Requirement. Using the entries that follow, report how many lines contain the word "repairCame". Only the number is wanted.

Available records.
theorem Dev.writeBar0_sound {d : Dev} (h : d.Sound) (off : Nat) (v : Nat) : (Dev.writeBar0 d off v).Sound := by
  unfold Dev.writeBar0
  try dsimp only
  repeat' first
    | with_reducible assumption
    | with_reducible apply Dev.onWrite_sound
    | with_reducible apply Dev.hostWrite_sound
    | with_reducible apply Dev.Sound.ite
    | with_reducible apply Dev.Sound.ite_snd
    | with_reducible apply Dev.Sound.foldl
    | simp only [Dev.Sound.keep]
    | simp only [Dev.Sound.keepSdp]
    | (intro _; intros; try dsimp only)
    | dsimp only
    | (split; all_goals try dsimp only)

/-! ### RegRead -/

theorem Dev.readBar0_sound {d : Dev} (h : d.Sound) (off : Nat) : (Dev.readBar0 d off).2.Sound := by
  unfold Dev.readBar0
  try dsimp only
  repeat' first
    | with_reducible assumption
    | with_reducible apply Dev.farError_sound
    | (split; all_goals try dsimp only)

theorem Dev.dbgAccess_sound {d : Dev} (h : d.Sound) (disp : Nat) (write : Option Nat) : (Dev.dbgAccess d disp write).Sound := by
  unfold Dev.dbgAccess
  try dsimp only
  repeat' first
    | with_reducible assumption
    | with_reducible apply Dev.writeBar0_sound
    | with_reducible apply Dev.readBar0_sound
    | with_reducible apply Dev.emit_sound
    | simp only [Dev.Sound.keepSdp]
    | (split; all_goals try dsimp only)

/-! ### TwinRx -/

theorem Dev.twnStripLost_sound {d : Dev} (h : d.Sound) : (Dev.twnStripLost d).Sound := by
  unfold Dev.twnStripLost
  try dsimp only
  repeat' first
    | with_reducible assumption
    | with_reducible apply Dev.enterAlone_sound
    | with_reducible apply Dev.twnPart_sound
    | with_reducible apply Dev.Sound.ite
    | (intro _; intros; try dsimp only)

theorem Dev.twnAuthed_sound {d : Dev} (h : d.Sound) (payload : List Byte) : (Dev.twnAuthed d payload).Sound := by
  unfold Dev.twnAuthed
  try dsimp only
  repeat' first
    | with_reducible assumption
    | with_reducible apply Dev.twnSend_sound
    | with_reducible apply Dev.Sound.ite
    | simp only [Dev.Sound.keepSdp]
    | (intro _; intros; try dsimp only)

theorem Dev.takePcv_sound {d : Dev} (h : d.Sound) (rec_ : List Byte) : (Dev.takePcv d rec_).Sound := by
  unfold Dev.takePcv
  try dsimp only
  repeat' first
    | with_reducible assumption
    | with_reducible apply Dev.reservedWake_sound
    | with_reducible apply Dev.mapParcel_sound
    | with_reducible apply Dev.twnCompare_sound
    | with_reducible apply Dev.Sound.ite
    | with_reducible apply Dev.Sound.ite_snd
    | with_reducible apply Dev.Sound.foldl
    | simp only [Dev.Sound.keep]
    | simp only [Dev.Sound.keepSdp]
    | (intro _; intros; try dsimp only)
    | dsimp only
    | (split; all_goals try dsimp only)

theorem Dev.takeResolve_sound {d : Dev} (hk : d.Sound) (sealOk : Bool) (rec_ : List Byte) : (Dev.takeResolve d sealOk rec_).Sound := by
  unfold Dev.takeResolve
  try dsimp only
  repeat' first
    | with_reducible assumption
    | with_reducible apply Dev.mapParcel_sound
    | with_reducible apply Dev.twnResolve_sound
    | with_reducible apply Dev.Sound.ite
    | with_reducible apply Dev.Sound.ite_snd
    | with_reducible apply Dev.Sound.foldl
    | simp only [Dev.Sound.keep]
    | simp only [Dev.Sound.keepSdp]
    | (intro _; intros; try dsimp only)
    | dsimp only
    | (split; all_goals try dsimp only)

theorem Dev.repairRead_sound {d : Dev} (h : d.Sound) (block : Nat) (again bad : Bool) : (Dev.repairRead d block again bad).Sound :=
  Dev.failBlocks_sound (Dev.memWake_sound h _) true _

theorem Dev.repairAsked_sound {d : Dev} (hk : d.Sound) (payload : List Byte) (again bad : Bool) :
    (Dev.repairAsked d payload again bad).Sound := by
  unfold Dev.repairAsked
  try dsimp only
  repeat' first
    | with_reducible assumption
    | with_reducible apply Dev.repairRead_sound
    | with_reducible apply Dev.twnSend_sound
    | with_reducible apply Dev.count_sound
    | with_reducible apply Dev.Sound.ite
    | with_reducible apply Dev.Sound.ite_snd
    | with_reducible apply Dev.Sound.foldl
    | simp only [Dev.Sound.keep]
    | simp only [Dev.Sound.keepSdp]
    | (intro _; intros; try dsimp only)
    | dsimp only
    | (split; all_goals try dsimp only)

theorem Dev.repairCame_sound {d : Dev} (hk : d.Sound) (payload : List Byte) (staging : Ecc) : (Dev.repairCame d payload staging).Sound := by
  unfold Dev.repairCame
  try dsimp only
  repeat' first
    | with_reducible assumption
    | with_reducible apply Dev.reserved_sound
    | with_reducible apply Dev.repairFailed_sound
    | with_reducible apply Dev.repairDone_sound
    | with_reducible apply Dev.Sound.ite
    | with_reducible apply Dev.Sound.ite_snd
    | with_reducible apply Dev.Sound.foldl
    | simp only [Dev.Sound.keep]
    | simp only [Dev.Sound.keepSdp]
    | (intro _; intros; try dsimp only)
    | dsimp only
    | (split; all_goals try dsimp only)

Problem solution. 2